In one Orphic myth, Zeus was filled with desire for his mother and pursued her, only for Rhea to refuse him and change into a serpent to flee. Zeus also turned himself into a serpent and raped her. The child born from that union was their daughter Persephone, and afterwards Rhea became Demeter. The child, Persephone, was born so deformed that Rhea ran away from her frightened, and did not breastfeed her daughter.

Cult

Rhea had "no strong local cult or identifiable activity under her control". She was originally worshiped on the island of Crete, identified in mythology as the site of Zeus' infancy and upbringing. Her cults employed rhythmic, raucous chants and dances, accompanied by the tympanon (a wide, handheld drum), to provoke a religious ecstasy. Her priests impersonated her mythical attendants, the Curetes and Dactyls, with a clashing of bronze shields and cymbals.
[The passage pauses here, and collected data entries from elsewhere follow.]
-- ==== Sys2Proof/Machine/ImageChecks.lean ====
section
/-! DEFINITION. The checks of schedule images: layouts, slot tables, stripe groups, chains, arrival regions, and the rows of Tables
11.5, 12.3 and 13.3 (R209, R225, R236 to R239, R248, R257, R262, R278, R297, R322). -/
namespace Sys2Proof.Machine
namespace Image

/-! ### Layouts and slot tables -/

/-- Does a window entry hold a reserved value or break its own rules? (R257) -/
def badWindow (e : Bytes) : Bool :=
  decide ((wSize e = 0) ≠ (wMode e = 0)) || decide (480 < wBase e + wSize e) ||
    (wMode e == 1 && wHalf e != 0) || (wMode e == 3 && wNoAlloc e) ||
    decide (3 < wMode e) || decide (1 < wHalf e) || decide (1 < rd e 6 1) || decide (rd e 7 1 ≠ 0) ||
    (wMode e == 0 && rd e 0 8 != 0)

/-- Do two used windows overlap? -/
def windowsOverlap (d e : Bytes) : Bool :=
  wSize d != 0 && wSize e != 0 && decide (wBase d < wBase e + wSize e) && decide (wBase e < wBase d + wSize d)

/-- A layout is rejected (R257). -/
def badLayout (t : Bytes) : Bool :=
  let es := (List.range 16).map (window t)
  es.any badWindow ||
    ((List.range 16).any fun i => (List.range i).any fun j => windowsOverlap (window t i) (window t j)) ||
    (List.range 8).any fun c => decide (3840 < (es.map fun e => footprint e c).sum)

/-- The stop of a memory controller, of the intake, or of an engine in the mask (Table 10.1, R248). -/
def slotStop (mask stop : Nat) : Bool :=
  [3, 6, 9, 12, 17, 20, 23, 26, 8].contains stop ||
    match [1, 2, 4, 5, 10, 11, 13, 14, 15, 16, 18, 19, 24, 25, 27, 28].idxOf? stop with
    | some n => bitOn mask n
    | none => false

/-- A slot table entry is rejected (R248). `ccw` tells the ring; its reserved bits are row 1's. -/
def badSlot (mask : Nat) (ccw : Bool) (v : Nat) : Bool :=
  let src := bits v 14 10
  let dst := bits v 9 5
  if bitOn v 15 then
    decide (29 < src) || decide (29 < dst) || src == dst ||
      (if ccw then !(decide (dst < src) && dst != 0 || (src == 0 && dst != 0)) else decide (dst ≤ src)) ||
      !slotStop mask src || !slotStop mask dst
  else src != 0 || dst != 0

/-- A carriage slot table is rejected (R247, R248). -/
def badSlotTable (mask : Nat) (t : Bytes) : Bool :=
  let cw := (List.range 256).map fun i => rd t (2 * i) 2
  let ccw := (List.range 256).map fun i => rd t (512 + 2 * i) 2
  cw.any (badSlot mask false) || ccw.any (badSlot mask true) ||
    decide (192 < (cw.filter (bitOn · 15)).length) || decide (192 < (ccw.filter (bitOn · 15)).length)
The tympanon's use in Rhea's rites may have been the source for its use in Cybele's – in historical times, the resemblances between the two goddesses were so marked that some Greeks regarded Cybele as their own Rhea, who had deserted her original home on Mount Ida in Crete and fled to Mount Ida in the wilds of Phrygia to escape Cronus.

Rhea was often referred to as Meter Theon (“Mother of the Gods”) and there were several temples around Ancient Greece dedicated to her under that name. Pausanias mentioned temples dedicated to Rhea under the name Meter Theon in Anagyros in Attika, Megalopolis in Arkadia, on the Acropolis of Ancient Corinth, and in the district of Keramaikos in Athens, where the statue was made by Pheidias. In Sparta there was further more a sanctuary to Meter Megale (“[the] Great Mother”). Olympia had both an altar and a temple to the Meter Theon: 
 A temple of no great size [at Olympia] in the Doric style they have called down to the present day Metroion (Temple of the Mother), keeping its ancient name. No image lies in it of the Meter Theon (Mother of the Gods), but there stand in it statues of Roman emperors.

Her temple in Akriai, Lakedaimon was said to be her oldest sanctuary in the Peloponnese: 
 Well worth seeing here [at Akriai, Lakedaimon] are a temple and marble image of the Meter Theon (Mother of the Gods). The people of Akriai say that this is the oldest sanctuary of this goddess in the Peloponnesus.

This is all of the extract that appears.